# AIM OF THE EXERCISE:
Looking at the records below, state how many lines include the string "pcieMode" and add nothing further.

Source data:
┌────────

-- ==== Sys2Proof/Machine/Link.lean ====
section
/-! DEFINITION. Machine/Link.lean: "PCIe Ports and Functions": negotiation, link states, BAR writes. Resets of functions
stand in Resets.lean, wakes in Power.lean, the service window in Security.lean. -/
namespace Sys2Proof.Machine
open Sys2Proof

/-- A port trains in the port mode in force: port B only in dual mode (R68, R70). -/
def portActive (s : State) (p : Nat) : Bool := p = 0 || (p = 1 && s.portMode == 0)

/-- PERST_DEASSERT (R71, R75): the subsystem identifiers are loaded and training starts. -/
def perstDeassert (s : State) (p : Nat) : State :=
  if portActive s p && (port s p).perst then
    modPort s p (fun x => { x with perst := false, link := 6, subsysVid := v s K.subsysVendorId, subsysId := v s K.subsysId })
  else s

def execPerstDeassert (port : Nat) (s : State) : Host.Outcome State Fault Refusal := .next (perstDeassert s port)

/-- MODE and OFFERED of a PCIe record (R72). -/
def pcieMode (rate width : Nat) (flit : Bool) : Nat := rate % 256 * 2 ^ 24 + width % 256 * 2 ^ 16 + (if flit then 2 ^ 15 else 0)

/-- OFFERED of a port: TARGET_SPEED, the width of the port mode, FLIT. -/
def pcieOffered (s : State) (p : Nat) : Nat := pcieMode (v s (unitKey K.targetSpeed p)) (if s.portMode = 2 then 16 else 8) true

/-- PCIE_LINK_UP (R72, R81): the record is written; a lower mode is a Warning event; an LTR message that is owed is sent. -/
def pcieLinkUp (s : State) (p rate width : Nat) (flit : Bool) : State :=
  if portActive s p && !(port s p).perst then
    let mode := pcieMode rate width flit
    let offered := pcieOffered s p
    let s := negSettle s (unitKey K.pcieNegotiation p) 1 mode offered
    let s := if mode = offered then s else eventU s Ev.pcieNegLower p [p, mode]
    let s := modPort s p (fun x => { x with link := 1, rate := rate, width := width, flit := flit, l0pWidth := width, refStopped := false })
    let s := if (port s p).ltrDue then ltrSend s p else s
    driveWake s
  else s

def execPcieLinkUp (port rate width : Nat) (flit : Bool) (s : State) : Host.Outcome State Fault Refusal :=
  .next (pcieLinkUp s port rate width flit)

/-- PCIE_TRAINING_TIMEOUT (R72): OUTCOME 0x03; training retries. -/
def pcieTrainingTimeout (s : State) (p : Nat) : State :=
  if (port s p).link = 6 then negFail s (unitKey K.pcieNegotiation p) 1 (pcieOffered s p) else s

def execPcieTrainingTimeout (port : Nat) (s : State) : Host.Outcome State Fault Refusal := .next (pcieTrainingTimeout s port)

/-- The next narrower L0p width (R74, R81). -/
def narrower (x : Port) : Nat := if x.width = 16 then (if x.l0pWidth > 4 then x.l0pWidth / 2 else x.l0pWidth)
  else if x.l0pWidth > 2 then x.l0pWidth / 2 else x.l0pWidth

/-- L0P_NARROW (R81): only in Ebb, on a link in L0 in FLIT mode. -/
def l0pNarrow (s : State) (p : Nat) : State :=
  let x := port s p
  if s.power.state = 1 ∧ (x.link = 1 ∨ x.link = 2) ∧ x.flit ∧ narrower x < x.l0pWidth then
    ltrSend (modPort s p (fun x => { x with l0pWidth := narrower x, link := 2 })) p
  else s

def execL0pNarrow (port : Nat) (s : State) : Host.Outcome State Fault Refusal := .next (l0pNarrow s port)

/-- L0P_WIDEN (R81): full width is requested. -/
def l0pWiden (s : State) (p : Nat) : State :=
  if (port s p).link = 2 then ltrSend (modPort s p (fun x => { x with l0pWidth := x.width, link := 1 })) p else s

def execL0pWiden (port : Nat) (s : State) : Host.Outcome State Fault Refusal := .next (l0pWiden s port)

/-- ASPM_L1_ENTRY (R81, R84): LINK_STATE and the WAKE# conditions change. -/
def aspmL1Entry (s : State) (p link : Nat) (refStopped : Bool) : State :=
  let x := port s p
  if (link = 3 ∨ link = 4 ∨ link = 5) ∧ (1 ≤ x.link ∧ x.link ≤ 5) then
    driveWake (modPort s p (fun x => { x with link := link, refStopped := refStopped && link == 5 }))
  else s

def execAspmL1Entry (port link : Nat) (refStopped : Bool) (s : State) : Host.Outcome State Fault Refusal :=
  .next (aspmL1Entry s port link refStopped)

/-- The best mode an I3C port offers: HDR-DDR at 12.5 MHz. [DEDUCED, log entry 20] -/
def i3cOffered : Nat := 0x02 * 2 ^ 24 + 12500

/-- I3C_NEGOTIATION (R65): I2C/SMBus fallback exists on I3C1 only. [DEDUCED, log entry 20] -/
def i3cNegotiation (s : State) (p mode khz : Nat) : State :=
  if p > 1 ∨ mode > 3 ∨ (mode = 3 ∧ p = 0) then s
  else if mode = 0 then negFail s (unitKey K.i3cNegotiation p) 5 i3cOffered
  else negSettle s (unitKey K.i3cNegotiation p) 5 (mode * 2 ^ 24 + khz % 2 ^ 24) i3cOffered

def execI3cNegotiation (port mode khz : Nat) (s : State) : Host.Outcome State Fault Refusal := .next (i3cNegotiation s port mode khz)

-- ===== BAR writes (R76 to R78) =====

/-- A BAR access is naturally aligned and of a width listed: 4 or 8 bytes. -/
def barGood (off width : Nat) : Bool := (width == 4 || width == 8) && off % width == 0

/-- A write of an NVMe controller register. CC keeps EN and SHN for the rows of their own; offsets are NVMe's. [PRESUMED, log entry 11] -/
def nvmeRegWrite (s : State) (fn off value : Nat) : State :=
  let x := value % 2 ^ 32
  if off = 0x0C then modInst s fn (fun i => { i with intms := i.intms ||| x })
  else if off = 0x10 then modInst s fn (fun i => { i with intms := clearBits i.intms x })
  else if off = 0x14 then modInst s fn (fun i => { i with cc := withBit (x &&& 0xFFFF3FFF ||| (i.cc &&& 0xC000)) 0 (bitAt i.cc 0) })
  else if bitAt (inst s fn).cc 0 then s
  else if off = 0x24 then modInst s fn (fun i => { i with aqa := x &&& 0x0FFF0FFF })
  else if off = 0x28 then modInst s fn (fun i => { i with asq := value % 2 ^ 64 })
  else if off = 0x30 then modInst s fn (fun i => { i with acq := value % 2 ^ 64 })
  else s

/-- REGISTER_WRITE: a BAR write to a register without a row of its own. Reserved ranges are dropped and not counted. -/
def registerWrite (s : State) (fn bar off width value : Nat) : State :=
  if !fnExists s fn then s
  else if !barGood off width then bump32 s K.barBadAccess
  else if bar = 0 then nvmeRegWrite s fn off value
  else if bar = 4 then
    if off < 0x8000 then { s with msixTable := s.msixTable.put (fn * 8192 + off / 4) (value % 2 ^ 32) } else s
  else if bar = 2 then
    if isPf s fn then (if off < 0x400000 then mailboxWrite s (off / 4096) true (off % 4096) width value else s)
    else if off < 0x1000 then mailboxWrite s fn false off width value
    else s
  else s

def execRegisterWrite (fn bar off width value : Nat) (s : State) : Host.Outcome State Fault Refusal :=
  .next (registerWrite s fn bar off width value)

end Sys2Proof.Machine
end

└────────

# RESPONSE TO THIS TASK:
3